#### PROBLEM TO SOLVE
For the entries below, the result should be an exact transcription of the lines from the one with "pc does. -/" up to and including the one with "resolveAccess p k ea = ifValid", and only those.

#### EXTRACTED INFORMATION

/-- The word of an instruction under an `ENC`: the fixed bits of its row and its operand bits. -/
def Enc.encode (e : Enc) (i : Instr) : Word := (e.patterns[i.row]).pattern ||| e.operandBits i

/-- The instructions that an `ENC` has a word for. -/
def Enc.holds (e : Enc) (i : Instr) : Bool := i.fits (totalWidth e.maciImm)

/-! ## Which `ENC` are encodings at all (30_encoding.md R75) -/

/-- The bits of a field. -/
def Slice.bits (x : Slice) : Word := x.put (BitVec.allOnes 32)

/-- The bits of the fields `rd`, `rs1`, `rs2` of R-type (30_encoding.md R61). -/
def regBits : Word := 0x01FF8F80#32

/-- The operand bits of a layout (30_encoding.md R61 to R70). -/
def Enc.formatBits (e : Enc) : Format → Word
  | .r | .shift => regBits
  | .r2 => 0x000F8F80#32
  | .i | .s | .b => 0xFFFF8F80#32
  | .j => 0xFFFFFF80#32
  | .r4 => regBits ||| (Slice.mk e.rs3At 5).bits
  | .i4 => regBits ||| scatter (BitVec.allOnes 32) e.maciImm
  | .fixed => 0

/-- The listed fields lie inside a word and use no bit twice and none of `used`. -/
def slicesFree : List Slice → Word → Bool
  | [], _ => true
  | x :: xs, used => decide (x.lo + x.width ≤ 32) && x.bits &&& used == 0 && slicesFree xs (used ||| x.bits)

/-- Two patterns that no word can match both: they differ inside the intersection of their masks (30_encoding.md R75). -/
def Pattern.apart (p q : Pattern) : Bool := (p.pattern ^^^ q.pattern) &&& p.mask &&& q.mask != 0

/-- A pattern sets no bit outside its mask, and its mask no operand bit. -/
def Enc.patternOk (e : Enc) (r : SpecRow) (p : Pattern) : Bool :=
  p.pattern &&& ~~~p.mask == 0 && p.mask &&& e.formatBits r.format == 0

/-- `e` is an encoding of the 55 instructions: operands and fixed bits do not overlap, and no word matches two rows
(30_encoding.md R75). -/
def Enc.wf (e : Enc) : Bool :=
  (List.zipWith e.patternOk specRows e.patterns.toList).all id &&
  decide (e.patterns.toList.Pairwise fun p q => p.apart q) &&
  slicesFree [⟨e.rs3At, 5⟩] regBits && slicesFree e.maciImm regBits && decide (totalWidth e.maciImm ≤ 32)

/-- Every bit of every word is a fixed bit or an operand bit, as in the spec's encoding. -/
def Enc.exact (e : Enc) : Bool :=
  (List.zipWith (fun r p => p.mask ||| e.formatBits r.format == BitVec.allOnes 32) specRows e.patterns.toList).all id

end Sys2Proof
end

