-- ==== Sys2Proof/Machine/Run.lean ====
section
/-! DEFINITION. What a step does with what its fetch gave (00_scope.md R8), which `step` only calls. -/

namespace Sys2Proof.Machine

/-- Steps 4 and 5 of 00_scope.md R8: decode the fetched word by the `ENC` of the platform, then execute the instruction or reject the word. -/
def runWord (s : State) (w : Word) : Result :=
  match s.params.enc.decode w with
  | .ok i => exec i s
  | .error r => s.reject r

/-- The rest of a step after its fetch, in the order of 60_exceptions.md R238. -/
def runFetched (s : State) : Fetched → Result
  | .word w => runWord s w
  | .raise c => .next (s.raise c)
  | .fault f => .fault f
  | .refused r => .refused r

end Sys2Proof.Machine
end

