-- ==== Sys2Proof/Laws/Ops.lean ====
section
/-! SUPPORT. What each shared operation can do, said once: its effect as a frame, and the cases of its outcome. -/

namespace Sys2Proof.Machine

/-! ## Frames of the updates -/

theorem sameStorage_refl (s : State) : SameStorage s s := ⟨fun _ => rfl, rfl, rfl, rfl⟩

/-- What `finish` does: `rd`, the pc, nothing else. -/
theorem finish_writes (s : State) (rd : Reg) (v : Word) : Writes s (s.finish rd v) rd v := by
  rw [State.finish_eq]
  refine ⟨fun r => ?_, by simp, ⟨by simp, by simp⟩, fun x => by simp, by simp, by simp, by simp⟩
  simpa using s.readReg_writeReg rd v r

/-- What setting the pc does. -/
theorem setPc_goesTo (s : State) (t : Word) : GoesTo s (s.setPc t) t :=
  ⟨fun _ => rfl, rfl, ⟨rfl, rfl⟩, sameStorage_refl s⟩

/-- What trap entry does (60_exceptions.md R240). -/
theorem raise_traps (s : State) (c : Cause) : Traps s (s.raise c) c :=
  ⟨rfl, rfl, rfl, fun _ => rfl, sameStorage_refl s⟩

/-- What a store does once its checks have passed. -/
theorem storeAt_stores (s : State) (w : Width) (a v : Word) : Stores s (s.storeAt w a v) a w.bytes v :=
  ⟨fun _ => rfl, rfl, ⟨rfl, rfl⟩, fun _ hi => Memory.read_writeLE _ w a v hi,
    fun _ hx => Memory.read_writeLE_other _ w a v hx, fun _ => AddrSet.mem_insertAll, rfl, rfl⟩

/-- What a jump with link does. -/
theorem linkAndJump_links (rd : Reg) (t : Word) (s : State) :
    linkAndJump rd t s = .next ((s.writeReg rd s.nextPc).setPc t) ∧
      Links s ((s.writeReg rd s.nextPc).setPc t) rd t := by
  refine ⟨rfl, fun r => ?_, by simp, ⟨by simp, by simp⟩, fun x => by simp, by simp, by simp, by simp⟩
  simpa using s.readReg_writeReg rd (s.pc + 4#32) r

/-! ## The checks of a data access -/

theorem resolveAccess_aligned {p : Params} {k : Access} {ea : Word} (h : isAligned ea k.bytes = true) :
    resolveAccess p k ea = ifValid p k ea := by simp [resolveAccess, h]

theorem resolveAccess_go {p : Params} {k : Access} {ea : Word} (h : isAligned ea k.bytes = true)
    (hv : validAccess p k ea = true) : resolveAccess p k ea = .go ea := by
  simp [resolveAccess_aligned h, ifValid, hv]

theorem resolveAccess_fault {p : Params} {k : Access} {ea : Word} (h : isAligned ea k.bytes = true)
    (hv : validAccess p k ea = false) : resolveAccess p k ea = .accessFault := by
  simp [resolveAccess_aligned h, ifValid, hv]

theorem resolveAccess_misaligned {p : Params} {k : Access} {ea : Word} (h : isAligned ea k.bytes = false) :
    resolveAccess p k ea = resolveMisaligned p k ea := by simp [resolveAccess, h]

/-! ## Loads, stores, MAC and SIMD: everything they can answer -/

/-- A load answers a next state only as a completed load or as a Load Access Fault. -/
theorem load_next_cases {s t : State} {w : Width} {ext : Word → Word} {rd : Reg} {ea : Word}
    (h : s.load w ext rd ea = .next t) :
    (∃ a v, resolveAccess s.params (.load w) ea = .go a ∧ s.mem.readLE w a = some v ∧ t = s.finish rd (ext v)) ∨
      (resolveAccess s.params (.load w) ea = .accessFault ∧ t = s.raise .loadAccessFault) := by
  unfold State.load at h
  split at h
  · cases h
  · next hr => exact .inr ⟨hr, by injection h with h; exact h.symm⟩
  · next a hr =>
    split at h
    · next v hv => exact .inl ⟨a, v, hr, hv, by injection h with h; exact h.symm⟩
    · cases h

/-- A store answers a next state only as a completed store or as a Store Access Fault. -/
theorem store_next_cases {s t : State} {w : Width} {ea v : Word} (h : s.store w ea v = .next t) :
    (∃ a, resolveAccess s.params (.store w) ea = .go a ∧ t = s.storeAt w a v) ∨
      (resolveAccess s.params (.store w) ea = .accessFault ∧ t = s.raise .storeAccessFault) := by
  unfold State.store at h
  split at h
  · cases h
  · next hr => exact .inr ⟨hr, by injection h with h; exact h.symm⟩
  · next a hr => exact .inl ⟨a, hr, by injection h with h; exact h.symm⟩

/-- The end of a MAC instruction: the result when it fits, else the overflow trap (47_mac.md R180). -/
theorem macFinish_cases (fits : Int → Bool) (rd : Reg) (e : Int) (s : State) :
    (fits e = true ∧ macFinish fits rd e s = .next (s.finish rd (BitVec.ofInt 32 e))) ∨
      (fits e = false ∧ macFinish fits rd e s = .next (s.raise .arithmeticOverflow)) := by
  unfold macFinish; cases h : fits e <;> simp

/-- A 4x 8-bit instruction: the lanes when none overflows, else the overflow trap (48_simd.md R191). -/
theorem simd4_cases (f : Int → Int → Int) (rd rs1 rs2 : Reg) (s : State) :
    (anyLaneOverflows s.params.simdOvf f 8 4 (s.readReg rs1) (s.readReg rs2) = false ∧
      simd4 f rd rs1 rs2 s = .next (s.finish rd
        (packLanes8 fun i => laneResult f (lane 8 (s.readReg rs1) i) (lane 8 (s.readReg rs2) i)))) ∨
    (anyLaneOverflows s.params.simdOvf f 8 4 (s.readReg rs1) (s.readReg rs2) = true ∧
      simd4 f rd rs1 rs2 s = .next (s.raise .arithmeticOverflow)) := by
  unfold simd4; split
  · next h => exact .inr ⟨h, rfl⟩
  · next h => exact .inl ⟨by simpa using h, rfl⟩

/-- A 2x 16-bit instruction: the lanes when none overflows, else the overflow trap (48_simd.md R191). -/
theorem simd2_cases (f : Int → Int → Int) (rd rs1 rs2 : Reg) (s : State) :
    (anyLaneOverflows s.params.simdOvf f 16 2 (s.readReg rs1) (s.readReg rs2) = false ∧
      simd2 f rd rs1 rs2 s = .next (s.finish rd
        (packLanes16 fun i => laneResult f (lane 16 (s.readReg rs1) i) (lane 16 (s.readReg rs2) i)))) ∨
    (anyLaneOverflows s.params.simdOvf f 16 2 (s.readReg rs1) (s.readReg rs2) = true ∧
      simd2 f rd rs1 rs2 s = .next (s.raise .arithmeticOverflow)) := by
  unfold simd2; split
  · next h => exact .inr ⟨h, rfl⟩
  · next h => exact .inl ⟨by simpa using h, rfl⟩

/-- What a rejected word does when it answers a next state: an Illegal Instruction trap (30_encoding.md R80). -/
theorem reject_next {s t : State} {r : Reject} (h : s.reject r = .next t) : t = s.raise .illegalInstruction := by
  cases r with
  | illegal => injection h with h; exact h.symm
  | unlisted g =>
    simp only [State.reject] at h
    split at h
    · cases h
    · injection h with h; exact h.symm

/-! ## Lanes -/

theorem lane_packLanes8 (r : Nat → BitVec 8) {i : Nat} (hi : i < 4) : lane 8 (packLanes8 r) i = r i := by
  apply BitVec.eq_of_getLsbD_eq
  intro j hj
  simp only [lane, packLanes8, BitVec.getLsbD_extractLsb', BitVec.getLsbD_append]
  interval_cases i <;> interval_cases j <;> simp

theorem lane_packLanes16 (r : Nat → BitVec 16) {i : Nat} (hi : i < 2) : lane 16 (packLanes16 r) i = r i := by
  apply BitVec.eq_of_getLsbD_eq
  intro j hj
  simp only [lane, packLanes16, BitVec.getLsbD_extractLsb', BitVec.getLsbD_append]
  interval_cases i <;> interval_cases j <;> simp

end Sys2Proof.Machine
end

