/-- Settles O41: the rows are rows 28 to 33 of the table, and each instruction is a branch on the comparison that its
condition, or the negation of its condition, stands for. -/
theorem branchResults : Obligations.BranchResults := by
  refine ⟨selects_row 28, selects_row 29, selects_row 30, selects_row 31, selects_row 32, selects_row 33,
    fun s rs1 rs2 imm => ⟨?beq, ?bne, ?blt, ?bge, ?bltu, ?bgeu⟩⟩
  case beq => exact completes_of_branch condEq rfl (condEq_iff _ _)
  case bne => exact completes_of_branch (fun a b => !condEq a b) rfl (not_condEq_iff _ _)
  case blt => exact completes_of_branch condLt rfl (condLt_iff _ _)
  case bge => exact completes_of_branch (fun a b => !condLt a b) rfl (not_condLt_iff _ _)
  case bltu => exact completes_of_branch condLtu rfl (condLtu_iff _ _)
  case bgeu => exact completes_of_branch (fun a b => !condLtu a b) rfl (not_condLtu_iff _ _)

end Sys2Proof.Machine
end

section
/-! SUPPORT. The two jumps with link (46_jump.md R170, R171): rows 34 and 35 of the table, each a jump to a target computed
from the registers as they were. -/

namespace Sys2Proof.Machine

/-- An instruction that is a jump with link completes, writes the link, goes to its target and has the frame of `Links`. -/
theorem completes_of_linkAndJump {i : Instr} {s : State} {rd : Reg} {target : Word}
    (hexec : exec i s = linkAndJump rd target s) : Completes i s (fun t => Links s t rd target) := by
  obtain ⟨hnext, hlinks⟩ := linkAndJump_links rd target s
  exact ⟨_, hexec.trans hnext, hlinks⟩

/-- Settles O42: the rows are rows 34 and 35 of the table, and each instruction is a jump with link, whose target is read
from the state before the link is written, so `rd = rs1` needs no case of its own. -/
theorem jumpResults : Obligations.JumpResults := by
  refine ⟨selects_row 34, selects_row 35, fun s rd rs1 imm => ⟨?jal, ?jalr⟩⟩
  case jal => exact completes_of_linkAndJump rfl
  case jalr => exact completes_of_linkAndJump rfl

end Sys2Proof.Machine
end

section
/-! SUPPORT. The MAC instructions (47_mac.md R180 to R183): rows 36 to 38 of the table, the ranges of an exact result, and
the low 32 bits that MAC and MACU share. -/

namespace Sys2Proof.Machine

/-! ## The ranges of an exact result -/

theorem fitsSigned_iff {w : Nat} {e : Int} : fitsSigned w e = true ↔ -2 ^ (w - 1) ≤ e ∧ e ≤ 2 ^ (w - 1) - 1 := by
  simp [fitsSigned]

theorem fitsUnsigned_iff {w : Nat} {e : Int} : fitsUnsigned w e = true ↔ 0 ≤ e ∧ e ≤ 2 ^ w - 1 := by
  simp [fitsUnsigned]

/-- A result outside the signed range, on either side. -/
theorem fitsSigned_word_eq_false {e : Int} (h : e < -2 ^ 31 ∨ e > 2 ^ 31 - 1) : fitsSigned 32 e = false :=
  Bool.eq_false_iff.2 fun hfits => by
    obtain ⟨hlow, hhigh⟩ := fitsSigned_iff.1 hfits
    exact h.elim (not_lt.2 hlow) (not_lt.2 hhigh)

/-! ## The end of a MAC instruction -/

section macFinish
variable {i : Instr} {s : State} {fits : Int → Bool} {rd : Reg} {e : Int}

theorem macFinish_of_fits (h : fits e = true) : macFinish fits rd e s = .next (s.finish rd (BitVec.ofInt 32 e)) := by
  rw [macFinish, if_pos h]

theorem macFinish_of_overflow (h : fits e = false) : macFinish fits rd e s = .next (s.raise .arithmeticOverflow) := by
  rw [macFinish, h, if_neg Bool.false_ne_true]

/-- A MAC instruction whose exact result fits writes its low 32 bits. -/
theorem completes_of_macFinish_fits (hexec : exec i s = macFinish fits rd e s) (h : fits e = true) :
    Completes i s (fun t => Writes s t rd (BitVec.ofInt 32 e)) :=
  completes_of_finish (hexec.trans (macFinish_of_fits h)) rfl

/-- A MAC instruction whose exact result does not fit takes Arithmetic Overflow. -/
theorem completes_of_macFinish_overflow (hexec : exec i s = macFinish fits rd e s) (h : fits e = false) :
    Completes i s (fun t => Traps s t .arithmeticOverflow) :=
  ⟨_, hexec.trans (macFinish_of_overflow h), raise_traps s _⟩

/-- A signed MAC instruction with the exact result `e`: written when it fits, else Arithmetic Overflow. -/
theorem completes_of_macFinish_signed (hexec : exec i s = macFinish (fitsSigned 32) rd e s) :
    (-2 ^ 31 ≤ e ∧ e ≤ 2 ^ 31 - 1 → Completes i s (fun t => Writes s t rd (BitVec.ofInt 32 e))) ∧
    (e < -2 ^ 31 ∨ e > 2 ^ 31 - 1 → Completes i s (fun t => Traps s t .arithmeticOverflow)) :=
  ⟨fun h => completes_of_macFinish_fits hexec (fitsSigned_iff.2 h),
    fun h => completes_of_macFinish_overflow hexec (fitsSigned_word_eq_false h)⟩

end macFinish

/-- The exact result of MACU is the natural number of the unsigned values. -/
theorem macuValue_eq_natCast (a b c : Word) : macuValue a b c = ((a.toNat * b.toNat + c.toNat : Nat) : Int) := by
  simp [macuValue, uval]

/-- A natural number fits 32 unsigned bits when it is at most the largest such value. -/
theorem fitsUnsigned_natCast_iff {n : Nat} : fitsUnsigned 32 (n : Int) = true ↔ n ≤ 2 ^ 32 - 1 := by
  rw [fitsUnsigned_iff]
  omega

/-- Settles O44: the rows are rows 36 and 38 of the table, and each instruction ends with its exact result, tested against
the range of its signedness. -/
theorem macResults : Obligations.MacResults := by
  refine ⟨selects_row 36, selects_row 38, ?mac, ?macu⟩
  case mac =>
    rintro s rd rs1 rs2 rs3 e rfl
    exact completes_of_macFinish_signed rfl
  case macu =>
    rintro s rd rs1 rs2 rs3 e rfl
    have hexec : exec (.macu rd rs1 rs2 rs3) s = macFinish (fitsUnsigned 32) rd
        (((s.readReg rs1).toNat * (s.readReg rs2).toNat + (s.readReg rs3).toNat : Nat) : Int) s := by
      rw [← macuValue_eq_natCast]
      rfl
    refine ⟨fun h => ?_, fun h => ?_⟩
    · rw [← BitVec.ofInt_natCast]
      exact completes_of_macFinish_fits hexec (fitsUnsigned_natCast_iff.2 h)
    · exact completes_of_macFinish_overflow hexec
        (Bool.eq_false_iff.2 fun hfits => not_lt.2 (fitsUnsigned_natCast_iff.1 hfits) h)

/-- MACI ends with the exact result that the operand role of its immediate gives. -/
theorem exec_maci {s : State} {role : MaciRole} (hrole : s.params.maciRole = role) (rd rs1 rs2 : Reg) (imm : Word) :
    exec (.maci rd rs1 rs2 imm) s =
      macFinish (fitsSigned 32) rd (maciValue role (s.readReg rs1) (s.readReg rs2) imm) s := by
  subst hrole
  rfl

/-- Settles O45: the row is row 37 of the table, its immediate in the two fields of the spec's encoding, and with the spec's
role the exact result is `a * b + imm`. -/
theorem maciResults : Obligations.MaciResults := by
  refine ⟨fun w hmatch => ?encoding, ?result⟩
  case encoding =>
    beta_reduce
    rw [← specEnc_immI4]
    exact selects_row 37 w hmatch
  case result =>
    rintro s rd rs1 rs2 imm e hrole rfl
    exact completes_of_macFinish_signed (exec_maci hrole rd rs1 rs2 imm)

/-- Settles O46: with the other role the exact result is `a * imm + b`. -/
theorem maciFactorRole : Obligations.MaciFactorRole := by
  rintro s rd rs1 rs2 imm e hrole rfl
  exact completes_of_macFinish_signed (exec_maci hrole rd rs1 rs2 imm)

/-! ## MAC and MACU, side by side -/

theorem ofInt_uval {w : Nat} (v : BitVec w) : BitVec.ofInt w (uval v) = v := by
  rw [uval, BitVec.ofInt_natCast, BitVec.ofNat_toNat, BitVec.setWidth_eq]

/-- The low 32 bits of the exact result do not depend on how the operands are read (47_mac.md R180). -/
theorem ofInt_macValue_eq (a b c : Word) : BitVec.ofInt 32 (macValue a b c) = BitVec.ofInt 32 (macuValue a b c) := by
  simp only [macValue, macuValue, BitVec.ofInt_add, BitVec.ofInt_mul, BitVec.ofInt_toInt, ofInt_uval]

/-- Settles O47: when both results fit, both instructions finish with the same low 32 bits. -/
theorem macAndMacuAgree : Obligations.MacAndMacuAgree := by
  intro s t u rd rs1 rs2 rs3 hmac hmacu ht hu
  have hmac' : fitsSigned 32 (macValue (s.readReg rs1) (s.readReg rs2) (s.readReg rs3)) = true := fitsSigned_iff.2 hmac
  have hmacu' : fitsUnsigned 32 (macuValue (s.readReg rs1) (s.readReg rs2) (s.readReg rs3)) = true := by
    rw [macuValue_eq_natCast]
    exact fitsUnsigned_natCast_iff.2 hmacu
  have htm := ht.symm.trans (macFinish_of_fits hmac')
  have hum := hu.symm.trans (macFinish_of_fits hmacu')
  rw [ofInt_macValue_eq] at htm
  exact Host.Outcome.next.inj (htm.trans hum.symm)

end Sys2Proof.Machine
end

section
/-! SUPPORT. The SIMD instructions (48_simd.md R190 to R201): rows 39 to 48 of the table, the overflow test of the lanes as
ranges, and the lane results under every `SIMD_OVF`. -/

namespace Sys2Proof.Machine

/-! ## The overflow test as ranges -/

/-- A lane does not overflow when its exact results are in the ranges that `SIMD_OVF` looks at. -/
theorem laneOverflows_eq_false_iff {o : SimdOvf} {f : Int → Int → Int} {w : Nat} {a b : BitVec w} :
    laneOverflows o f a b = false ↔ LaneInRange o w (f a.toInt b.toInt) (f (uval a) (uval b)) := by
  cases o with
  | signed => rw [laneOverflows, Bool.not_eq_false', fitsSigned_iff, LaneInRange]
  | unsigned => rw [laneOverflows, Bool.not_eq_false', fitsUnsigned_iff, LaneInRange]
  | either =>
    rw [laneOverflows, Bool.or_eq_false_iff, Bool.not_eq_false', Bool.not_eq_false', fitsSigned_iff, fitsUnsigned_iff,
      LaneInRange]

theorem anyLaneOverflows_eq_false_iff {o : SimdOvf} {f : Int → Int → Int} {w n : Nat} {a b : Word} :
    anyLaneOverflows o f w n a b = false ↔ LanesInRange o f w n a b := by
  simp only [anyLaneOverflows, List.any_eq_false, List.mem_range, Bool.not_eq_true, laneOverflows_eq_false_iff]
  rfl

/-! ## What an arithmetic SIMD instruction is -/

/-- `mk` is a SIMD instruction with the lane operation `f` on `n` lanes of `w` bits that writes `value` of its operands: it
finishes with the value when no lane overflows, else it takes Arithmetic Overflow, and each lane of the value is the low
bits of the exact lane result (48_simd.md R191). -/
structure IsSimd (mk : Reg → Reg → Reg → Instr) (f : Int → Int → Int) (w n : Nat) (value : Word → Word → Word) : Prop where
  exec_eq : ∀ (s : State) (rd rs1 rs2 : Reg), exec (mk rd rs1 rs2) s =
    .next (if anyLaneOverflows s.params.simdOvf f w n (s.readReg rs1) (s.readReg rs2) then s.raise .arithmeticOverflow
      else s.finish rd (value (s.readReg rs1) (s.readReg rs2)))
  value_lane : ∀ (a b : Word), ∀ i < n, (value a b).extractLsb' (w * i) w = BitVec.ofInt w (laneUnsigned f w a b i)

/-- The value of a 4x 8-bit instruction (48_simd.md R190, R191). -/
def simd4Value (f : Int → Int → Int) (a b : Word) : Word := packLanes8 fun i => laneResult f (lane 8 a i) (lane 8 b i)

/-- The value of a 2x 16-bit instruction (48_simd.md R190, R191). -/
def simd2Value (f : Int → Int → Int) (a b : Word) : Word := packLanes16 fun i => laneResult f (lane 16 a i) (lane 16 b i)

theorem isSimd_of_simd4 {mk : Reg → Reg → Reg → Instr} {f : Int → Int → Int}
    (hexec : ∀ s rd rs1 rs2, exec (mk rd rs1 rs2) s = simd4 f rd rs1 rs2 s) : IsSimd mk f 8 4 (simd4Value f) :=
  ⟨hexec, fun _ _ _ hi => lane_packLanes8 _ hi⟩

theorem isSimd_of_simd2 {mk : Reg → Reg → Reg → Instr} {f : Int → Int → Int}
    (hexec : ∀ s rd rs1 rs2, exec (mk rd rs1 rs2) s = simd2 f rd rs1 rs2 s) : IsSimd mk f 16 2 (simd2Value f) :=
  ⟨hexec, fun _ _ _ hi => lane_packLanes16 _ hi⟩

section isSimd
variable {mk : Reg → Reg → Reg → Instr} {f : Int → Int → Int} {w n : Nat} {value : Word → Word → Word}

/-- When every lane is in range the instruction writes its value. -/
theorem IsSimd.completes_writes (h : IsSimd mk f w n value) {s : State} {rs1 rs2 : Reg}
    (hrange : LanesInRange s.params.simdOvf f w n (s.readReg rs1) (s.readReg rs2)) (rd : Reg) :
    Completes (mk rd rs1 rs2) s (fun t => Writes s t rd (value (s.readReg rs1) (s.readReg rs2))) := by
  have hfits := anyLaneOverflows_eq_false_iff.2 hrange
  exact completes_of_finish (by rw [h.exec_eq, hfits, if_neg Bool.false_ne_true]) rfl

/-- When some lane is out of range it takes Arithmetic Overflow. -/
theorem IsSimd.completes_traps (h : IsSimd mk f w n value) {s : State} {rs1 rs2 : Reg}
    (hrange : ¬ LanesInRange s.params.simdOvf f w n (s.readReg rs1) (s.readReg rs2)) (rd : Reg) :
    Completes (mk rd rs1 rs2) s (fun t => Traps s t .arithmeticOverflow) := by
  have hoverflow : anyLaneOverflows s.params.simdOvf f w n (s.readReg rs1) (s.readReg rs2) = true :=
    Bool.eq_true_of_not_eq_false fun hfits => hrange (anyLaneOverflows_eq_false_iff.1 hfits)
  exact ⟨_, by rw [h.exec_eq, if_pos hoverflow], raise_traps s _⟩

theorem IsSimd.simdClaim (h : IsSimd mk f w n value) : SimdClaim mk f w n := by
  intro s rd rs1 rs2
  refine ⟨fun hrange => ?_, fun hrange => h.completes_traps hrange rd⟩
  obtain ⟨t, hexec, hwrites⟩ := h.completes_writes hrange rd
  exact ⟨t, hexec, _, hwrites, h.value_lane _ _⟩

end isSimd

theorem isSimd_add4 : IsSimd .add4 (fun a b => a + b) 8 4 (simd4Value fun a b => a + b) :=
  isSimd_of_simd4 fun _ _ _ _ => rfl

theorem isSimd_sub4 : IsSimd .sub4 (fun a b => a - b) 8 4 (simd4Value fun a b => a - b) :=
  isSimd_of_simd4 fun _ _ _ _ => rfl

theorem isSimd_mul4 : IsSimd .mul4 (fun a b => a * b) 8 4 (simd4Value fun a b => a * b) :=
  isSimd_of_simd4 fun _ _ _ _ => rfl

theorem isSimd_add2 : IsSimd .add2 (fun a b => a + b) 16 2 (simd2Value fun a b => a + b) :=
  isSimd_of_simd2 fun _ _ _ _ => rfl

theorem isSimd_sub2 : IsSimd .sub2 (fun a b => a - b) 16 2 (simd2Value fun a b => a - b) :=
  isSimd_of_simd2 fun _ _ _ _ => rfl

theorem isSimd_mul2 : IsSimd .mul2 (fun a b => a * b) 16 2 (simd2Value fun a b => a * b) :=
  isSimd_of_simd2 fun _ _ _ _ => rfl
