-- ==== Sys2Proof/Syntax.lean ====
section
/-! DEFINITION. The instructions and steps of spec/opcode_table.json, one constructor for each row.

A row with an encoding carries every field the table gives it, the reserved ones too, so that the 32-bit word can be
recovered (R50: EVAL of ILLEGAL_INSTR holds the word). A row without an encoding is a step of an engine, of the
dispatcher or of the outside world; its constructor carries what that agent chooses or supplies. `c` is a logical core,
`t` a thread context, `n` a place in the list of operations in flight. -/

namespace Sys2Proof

#### YOUR RESPONSE
/-- What setting the pc does. -/
theorem setPc_goesTo (s : State) (t : Word) : GoesTo s (s.setPc t) t :=
  ⟨fun _ => rfl, rfl, ⟨rfl, rfl⟩, sameStorage_refl s⟩

/-- What trap entry does (60_exceptions.md R240). -/
theorem raise_traps (s : State) (c : Cause) : Traps s (s.raise c) c :=
  ⟨rfl, rfl, rfl, fun _ => rfl, sameStorage_refl s⟩

/-- What a store does once its checks have passed. -/
theorem storeAt_stores (s : State) (w : Width) (a v : Word) : Stores s (s.storeAt w a v) a w.bytes v :=
  ⟨fun _ => rfl, rfl, ⟨rfl, rfl⟩, fun _ hi => Memory.read_writeLE _ w a v hi,
    fun _ hx => Memory.read_writeLE_other _ w a v hx, fun _ => AddrSet.mem_insertAll, rfl, rfl⟩

/-- What a jump with link does. -/
theorem linkAndJump_links (rd : Reg) (t : Word) (s : State) :
    linkAndJump rd t s = .next ((s.writeReg rd s.nextPc).setPc t) ∧
      Links s ((s.writeReg rd s.nextPc).setPc t) rd t := by
  refine ⟨rfl, fun r => ?_, by simp, ⟨by simp, by simp⟩, fun x => by simp, by simp, by simp, by simp⟩
  simpa using s.readReg_writeReg rd (s.pc + 4#32) r

/-! ## The checks of a data access -/

theorem resolveAccess_aligned {p : Params} {k : Access} {ea : Word} (h : isAligned ea k.bytes = true) :
    resolveAccess p k ea = ifValid p k ea := by simp [resolveAccess, h]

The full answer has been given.